• _Required work_: Find the lines in the material below that include the word "boundary", count them, and give that count alone.
────
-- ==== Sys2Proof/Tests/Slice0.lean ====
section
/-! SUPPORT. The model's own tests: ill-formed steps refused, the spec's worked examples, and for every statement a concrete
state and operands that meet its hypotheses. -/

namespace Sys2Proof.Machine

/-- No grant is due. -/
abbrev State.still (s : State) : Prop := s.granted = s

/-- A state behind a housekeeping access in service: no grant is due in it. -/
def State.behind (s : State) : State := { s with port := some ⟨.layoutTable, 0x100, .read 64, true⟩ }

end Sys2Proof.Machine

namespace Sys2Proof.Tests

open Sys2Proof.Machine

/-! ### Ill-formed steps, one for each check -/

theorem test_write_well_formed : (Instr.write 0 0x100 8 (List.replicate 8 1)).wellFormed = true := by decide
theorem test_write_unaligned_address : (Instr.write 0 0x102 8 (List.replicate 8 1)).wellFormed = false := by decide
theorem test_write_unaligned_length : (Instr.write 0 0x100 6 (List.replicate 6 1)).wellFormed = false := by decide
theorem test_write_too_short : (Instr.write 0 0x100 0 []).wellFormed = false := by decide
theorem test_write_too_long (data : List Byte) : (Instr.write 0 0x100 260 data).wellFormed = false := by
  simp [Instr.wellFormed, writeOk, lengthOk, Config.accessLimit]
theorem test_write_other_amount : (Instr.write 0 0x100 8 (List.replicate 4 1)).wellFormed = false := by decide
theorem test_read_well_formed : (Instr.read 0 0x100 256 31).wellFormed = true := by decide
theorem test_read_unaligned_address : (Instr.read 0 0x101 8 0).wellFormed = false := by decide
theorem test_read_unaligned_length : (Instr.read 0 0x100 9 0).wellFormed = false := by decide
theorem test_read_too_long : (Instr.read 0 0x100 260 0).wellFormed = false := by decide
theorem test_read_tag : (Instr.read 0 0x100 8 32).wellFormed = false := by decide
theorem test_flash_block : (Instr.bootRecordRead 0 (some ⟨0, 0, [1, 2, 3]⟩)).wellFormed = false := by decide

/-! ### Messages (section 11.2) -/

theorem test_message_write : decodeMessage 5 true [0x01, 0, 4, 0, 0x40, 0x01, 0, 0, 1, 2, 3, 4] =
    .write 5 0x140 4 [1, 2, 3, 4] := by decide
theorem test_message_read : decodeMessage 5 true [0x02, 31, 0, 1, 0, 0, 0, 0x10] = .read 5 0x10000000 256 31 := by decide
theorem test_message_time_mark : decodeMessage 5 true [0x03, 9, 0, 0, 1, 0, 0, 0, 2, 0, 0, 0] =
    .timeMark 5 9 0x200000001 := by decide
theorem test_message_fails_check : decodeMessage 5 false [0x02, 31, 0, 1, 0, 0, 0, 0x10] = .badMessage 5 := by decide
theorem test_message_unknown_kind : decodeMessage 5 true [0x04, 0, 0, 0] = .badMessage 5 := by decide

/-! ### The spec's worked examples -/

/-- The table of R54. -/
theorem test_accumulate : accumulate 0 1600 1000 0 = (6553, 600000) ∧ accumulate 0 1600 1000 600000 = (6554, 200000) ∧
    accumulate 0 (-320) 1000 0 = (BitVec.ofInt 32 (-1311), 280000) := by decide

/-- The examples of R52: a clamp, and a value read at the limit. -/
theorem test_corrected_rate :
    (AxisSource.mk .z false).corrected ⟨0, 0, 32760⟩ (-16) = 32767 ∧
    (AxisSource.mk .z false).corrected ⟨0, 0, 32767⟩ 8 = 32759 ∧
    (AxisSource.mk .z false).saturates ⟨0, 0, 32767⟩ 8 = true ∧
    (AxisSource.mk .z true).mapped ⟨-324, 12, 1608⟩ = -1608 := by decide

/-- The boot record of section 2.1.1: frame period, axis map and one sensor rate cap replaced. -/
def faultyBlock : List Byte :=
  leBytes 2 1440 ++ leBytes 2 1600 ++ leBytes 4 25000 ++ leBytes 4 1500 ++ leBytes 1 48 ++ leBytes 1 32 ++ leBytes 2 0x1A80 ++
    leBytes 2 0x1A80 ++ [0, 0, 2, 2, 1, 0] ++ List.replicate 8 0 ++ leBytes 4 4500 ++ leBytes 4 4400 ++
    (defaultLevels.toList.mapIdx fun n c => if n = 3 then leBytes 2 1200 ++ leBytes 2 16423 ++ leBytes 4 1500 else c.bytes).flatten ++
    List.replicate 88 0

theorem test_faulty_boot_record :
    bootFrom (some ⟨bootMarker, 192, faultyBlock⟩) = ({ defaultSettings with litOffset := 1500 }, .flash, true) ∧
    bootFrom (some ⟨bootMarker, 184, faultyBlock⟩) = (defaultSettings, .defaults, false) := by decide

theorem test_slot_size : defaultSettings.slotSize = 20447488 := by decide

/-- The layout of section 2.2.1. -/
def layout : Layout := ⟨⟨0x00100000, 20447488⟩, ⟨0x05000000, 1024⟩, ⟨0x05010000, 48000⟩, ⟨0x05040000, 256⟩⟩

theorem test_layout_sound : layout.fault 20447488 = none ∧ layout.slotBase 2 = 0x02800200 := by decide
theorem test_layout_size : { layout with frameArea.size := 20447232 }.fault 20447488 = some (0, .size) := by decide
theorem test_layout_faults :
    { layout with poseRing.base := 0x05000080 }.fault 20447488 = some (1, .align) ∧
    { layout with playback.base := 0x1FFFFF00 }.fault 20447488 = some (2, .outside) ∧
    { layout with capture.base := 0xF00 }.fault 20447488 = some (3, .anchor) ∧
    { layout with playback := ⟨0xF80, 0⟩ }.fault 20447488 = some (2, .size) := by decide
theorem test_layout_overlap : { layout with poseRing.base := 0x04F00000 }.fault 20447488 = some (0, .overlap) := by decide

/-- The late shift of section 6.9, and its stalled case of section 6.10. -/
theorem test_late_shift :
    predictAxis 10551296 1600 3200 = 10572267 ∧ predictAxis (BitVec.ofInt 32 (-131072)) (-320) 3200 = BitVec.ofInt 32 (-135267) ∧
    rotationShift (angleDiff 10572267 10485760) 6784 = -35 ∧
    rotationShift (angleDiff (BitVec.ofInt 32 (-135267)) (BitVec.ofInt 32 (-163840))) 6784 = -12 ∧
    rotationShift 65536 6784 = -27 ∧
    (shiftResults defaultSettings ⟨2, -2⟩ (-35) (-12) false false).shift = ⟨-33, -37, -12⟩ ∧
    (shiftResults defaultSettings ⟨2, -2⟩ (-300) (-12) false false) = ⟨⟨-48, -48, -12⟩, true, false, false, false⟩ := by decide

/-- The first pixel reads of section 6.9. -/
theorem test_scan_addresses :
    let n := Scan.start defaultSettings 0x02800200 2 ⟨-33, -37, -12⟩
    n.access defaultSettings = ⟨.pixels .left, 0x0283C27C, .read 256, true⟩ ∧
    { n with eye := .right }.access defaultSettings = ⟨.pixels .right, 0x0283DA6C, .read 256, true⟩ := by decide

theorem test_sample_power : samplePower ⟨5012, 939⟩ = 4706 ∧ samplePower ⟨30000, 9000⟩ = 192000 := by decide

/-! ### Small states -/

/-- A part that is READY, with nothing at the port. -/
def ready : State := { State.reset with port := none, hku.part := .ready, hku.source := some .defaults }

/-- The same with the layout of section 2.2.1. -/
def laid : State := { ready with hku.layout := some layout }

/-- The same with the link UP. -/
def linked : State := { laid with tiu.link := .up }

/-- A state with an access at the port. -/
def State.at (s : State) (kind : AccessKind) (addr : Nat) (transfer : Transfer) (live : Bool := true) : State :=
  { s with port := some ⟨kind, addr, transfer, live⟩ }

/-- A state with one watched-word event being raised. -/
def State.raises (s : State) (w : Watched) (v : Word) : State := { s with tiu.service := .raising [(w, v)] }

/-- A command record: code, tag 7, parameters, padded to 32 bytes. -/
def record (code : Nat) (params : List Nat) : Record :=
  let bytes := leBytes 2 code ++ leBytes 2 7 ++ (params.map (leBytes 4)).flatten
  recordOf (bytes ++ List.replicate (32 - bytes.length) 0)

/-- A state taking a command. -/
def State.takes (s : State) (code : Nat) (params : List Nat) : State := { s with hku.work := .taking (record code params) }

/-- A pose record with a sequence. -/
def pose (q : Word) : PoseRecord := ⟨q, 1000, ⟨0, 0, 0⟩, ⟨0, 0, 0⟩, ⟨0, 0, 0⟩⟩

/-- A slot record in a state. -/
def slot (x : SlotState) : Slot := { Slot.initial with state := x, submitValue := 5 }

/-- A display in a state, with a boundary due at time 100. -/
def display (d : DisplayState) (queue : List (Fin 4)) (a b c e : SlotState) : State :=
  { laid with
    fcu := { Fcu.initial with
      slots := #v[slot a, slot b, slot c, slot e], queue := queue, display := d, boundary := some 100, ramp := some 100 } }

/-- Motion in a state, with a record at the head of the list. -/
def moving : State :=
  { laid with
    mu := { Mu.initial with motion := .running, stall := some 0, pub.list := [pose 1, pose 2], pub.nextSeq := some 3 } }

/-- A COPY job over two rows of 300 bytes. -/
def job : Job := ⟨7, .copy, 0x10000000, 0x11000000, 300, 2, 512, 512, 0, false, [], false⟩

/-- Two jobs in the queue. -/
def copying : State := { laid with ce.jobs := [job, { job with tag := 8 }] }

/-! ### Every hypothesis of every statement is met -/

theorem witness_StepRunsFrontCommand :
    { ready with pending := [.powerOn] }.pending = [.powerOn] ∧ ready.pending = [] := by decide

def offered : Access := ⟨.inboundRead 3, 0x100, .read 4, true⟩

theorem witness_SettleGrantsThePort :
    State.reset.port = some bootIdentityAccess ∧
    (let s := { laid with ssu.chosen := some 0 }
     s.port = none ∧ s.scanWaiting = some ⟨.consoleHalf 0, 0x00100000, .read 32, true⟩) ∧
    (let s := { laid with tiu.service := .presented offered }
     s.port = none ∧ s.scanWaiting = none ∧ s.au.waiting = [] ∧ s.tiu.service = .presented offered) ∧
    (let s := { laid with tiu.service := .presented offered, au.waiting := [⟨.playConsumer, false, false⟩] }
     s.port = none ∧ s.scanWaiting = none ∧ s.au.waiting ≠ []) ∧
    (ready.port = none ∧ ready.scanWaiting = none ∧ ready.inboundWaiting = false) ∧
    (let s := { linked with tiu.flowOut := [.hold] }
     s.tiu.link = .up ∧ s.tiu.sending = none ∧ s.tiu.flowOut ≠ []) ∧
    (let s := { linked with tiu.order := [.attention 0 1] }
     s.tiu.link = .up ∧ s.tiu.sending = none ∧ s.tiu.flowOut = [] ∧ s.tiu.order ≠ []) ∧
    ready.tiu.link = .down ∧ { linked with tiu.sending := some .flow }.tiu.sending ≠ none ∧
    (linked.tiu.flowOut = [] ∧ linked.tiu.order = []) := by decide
────
• _Expected answer_: 2